#### WHAT IS REQUIRED:
Within the data that follows, set down exactly the lines from the one containing "s => some s" through the one containing "two bytes. -/", both ends included.

(Beginning of DATASET EXCERPTS)

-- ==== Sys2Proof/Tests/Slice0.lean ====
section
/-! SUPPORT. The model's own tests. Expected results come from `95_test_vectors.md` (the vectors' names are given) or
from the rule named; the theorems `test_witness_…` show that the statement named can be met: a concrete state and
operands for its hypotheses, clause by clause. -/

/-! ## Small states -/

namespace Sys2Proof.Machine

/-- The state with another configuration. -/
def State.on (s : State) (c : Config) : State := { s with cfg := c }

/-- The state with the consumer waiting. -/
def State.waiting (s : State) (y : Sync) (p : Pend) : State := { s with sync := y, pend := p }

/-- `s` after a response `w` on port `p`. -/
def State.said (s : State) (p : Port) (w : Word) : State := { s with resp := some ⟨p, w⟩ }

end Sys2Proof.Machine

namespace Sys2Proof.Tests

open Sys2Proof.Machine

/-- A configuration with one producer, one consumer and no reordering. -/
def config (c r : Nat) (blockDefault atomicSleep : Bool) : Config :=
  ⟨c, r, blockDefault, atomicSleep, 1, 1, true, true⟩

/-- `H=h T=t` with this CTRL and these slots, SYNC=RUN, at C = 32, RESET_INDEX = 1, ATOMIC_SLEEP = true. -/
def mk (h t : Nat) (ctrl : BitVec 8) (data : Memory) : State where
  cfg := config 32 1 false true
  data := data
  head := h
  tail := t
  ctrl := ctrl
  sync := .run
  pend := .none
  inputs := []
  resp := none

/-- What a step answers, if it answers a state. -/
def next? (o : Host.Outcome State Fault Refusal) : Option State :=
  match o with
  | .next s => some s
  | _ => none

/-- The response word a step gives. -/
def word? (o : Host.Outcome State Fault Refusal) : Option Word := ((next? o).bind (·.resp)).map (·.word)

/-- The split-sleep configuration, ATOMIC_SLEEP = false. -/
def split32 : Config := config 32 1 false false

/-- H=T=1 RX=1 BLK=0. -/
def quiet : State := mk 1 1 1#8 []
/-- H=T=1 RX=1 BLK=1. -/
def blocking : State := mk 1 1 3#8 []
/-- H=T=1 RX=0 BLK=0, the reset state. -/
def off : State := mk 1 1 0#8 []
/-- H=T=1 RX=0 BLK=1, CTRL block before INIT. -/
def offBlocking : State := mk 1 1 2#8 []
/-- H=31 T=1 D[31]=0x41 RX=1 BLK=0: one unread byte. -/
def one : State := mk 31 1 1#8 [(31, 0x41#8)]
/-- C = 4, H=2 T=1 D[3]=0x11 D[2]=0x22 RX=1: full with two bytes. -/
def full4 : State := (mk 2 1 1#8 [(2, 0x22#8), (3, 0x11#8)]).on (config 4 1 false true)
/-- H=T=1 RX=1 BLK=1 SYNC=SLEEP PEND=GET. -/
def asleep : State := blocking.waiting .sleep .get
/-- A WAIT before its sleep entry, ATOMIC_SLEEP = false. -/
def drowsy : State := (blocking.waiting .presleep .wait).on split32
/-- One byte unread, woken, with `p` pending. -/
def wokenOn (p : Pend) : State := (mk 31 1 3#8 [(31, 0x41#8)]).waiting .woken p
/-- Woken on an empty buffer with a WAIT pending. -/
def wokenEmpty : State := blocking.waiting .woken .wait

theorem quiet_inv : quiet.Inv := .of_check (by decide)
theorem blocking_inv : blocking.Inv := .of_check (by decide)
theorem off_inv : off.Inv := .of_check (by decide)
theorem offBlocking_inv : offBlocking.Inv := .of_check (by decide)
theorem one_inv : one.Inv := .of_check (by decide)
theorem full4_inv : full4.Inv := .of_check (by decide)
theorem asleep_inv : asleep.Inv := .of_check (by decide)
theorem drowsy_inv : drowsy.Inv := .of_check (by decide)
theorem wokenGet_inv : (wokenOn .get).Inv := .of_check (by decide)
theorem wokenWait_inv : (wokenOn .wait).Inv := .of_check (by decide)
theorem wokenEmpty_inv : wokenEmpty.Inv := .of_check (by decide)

(End of DATASET EXCERPTS)
(Beginning of DATASET EXCERPTS)

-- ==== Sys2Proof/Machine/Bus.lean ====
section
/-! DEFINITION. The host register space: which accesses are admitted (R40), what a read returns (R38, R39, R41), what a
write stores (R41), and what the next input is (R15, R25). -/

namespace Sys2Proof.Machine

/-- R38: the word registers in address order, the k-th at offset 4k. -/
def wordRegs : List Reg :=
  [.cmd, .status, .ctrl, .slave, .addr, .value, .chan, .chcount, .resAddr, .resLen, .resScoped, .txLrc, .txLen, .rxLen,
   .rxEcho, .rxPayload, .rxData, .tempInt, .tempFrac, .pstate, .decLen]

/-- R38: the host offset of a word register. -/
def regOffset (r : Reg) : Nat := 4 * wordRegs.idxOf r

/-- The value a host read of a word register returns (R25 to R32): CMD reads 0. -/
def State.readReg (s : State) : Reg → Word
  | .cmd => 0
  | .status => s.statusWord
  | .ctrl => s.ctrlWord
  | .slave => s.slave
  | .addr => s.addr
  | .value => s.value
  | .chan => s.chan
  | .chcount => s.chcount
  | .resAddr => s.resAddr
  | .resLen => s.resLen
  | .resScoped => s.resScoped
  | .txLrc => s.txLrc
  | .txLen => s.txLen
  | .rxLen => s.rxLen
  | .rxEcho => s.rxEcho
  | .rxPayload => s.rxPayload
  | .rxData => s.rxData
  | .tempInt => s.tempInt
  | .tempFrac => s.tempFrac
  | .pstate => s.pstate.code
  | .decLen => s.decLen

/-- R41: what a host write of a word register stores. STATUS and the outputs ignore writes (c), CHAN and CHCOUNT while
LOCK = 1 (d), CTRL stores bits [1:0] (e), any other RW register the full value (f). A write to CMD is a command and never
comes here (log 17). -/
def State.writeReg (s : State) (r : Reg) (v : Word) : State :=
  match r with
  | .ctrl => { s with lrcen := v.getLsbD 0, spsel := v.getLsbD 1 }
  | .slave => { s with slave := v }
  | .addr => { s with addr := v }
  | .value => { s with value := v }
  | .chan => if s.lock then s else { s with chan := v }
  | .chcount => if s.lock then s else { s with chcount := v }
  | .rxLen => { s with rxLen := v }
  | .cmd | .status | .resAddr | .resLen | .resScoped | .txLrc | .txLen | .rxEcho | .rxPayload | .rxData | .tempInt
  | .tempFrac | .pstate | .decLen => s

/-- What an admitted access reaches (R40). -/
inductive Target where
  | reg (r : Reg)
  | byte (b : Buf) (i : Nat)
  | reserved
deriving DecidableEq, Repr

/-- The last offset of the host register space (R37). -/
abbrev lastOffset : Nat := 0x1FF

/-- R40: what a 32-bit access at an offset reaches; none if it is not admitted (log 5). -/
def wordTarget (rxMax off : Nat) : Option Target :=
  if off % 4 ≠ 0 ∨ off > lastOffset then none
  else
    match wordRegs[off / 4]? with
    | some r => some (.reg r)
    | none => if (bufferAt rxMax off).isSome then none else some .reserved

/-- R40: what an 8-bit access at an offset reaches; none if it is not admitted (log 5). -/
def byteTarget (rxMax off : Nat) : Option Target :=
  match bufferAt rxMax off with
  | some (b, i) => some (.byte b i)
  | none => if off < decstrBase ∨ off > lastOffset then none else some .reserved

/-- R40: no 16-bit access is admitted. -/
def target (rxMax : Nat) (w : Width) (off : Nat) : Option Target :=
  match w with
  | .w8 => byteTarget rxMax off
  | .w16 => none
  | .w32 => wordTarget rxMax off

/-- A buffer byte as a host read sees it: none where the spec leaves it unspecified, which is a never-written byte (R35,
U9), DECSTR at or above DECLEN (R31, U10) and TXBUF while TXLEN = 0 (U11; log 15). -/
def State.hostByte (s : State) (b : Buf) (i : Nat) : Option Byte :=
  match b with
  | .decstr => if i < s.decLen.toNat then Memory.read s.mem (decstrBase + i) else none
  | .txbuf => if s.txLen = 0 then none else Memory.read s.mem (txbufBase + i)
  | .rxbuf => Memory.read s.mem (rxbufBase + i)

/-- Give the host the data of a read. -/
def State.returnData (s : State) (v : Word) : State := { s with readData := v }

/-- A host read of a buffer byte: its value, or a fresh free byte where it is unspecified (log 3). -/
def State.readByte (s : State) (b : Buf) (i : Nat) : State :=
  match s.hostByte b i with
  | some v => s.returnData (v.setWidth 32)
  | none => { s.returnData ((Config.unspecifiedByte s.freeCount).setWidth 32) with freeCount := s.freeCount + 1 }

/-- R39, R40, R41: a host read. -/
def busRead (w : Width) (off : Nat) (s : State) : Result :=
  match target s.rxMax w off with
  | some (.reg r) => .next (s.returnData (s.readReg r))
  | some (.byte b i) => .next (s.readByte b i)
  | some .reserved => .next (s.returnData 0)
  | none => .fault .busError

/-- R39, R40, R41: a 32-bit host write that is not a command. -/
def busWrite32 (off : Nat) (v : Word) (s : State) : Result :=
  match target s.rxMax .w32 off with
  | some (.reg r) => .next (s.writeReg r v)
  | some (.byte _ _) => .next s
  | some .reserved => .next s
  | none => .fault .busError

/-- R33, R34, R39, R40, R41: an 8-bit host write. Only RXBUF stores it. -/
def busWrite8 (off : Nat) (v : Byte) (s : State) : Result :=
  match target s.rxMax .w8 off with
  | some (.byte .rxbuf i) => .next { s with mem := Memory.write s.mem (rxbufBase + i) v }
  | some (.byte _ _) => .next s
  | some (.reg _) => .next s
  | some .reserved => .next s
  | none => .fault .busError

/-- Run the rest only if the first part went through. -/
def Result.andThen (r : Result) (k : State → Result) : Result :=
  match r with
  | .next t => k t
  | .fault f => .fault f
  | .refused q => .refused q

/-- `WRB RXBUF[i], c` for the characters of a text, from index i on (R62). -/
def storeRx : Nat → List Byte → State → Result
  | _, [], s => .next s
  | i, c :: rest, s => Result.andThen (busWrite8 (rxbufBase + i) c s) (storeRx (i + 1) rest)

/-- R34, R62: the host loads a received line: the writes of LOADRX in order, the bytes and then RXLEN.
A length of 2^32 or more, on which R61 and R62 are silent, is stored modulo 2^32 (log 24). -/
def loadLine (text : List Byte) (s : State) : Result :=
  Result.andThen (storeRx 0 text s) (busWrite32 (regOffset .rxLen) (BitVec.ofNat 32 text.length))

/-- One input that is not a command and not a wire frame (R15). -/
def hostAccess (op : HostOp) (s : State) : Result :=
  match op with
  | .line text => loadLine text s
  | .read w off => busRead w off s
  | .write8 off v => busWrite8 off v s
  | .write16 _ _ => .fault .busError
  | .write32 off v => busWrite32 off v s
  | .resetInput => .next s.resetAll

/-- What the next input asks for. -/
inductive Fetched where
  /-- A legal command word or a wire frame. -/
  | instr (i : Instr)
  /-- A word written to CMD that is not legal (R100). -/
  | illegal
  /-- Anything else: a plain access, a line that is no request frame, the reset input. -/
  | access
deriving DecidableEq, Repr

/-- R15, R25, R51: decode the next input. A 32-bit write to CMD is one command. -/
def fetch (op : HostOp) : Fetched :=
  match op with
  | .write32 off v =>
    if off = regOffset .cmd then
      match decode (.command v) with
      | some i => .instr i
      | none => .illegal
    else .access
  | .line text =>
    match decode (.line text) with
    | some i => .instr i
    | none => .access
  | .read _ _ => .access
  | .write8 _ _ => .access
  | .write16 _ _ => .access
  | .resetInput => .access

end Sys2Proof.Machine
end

(End of DATASET EXCERPTS)

#### OUTPUT FOR THIS EXERCISE:
  | .next s => some s
  | _ => none

/-- The response word a step gives. -/
def word? (o : Host.Outcome State Fault Refusal) : Option Word := ((next? o).bind (·.resp)).map (·.word)

/-- The split-sleep configuration, ATOMIC_SLEEP = false. -/
def split32 : Config := config 32 1 false false

/-- H=T=1 RX=1 BLK=0. -/
def quiet : State := mk 1 1 1#8 []
/-- H=T=1 RX=1 BLK=1. -/
def blocking : State := mk 1 1 3#8 []
/-- H=T=1 RX=0 BLK=0, the reset state. -/
def off : State := mk 1 1 0#8 []
/-- H=T=1 RX=0 BLK=1, CTRL block before INIT. -/
def offBlocking : State := mk 1 1 2#8 []
/-- H=31 T=1 D[31]=0x41 RX=1 BLK=0: one unread byte. -/
def one : State := mk 31 1 1#8 [(31, 0x41#8)]
/-- C = 4, H=2 T=1 D[3]=0x11 D[2]=0x22 RX=1: full with two bytes. -/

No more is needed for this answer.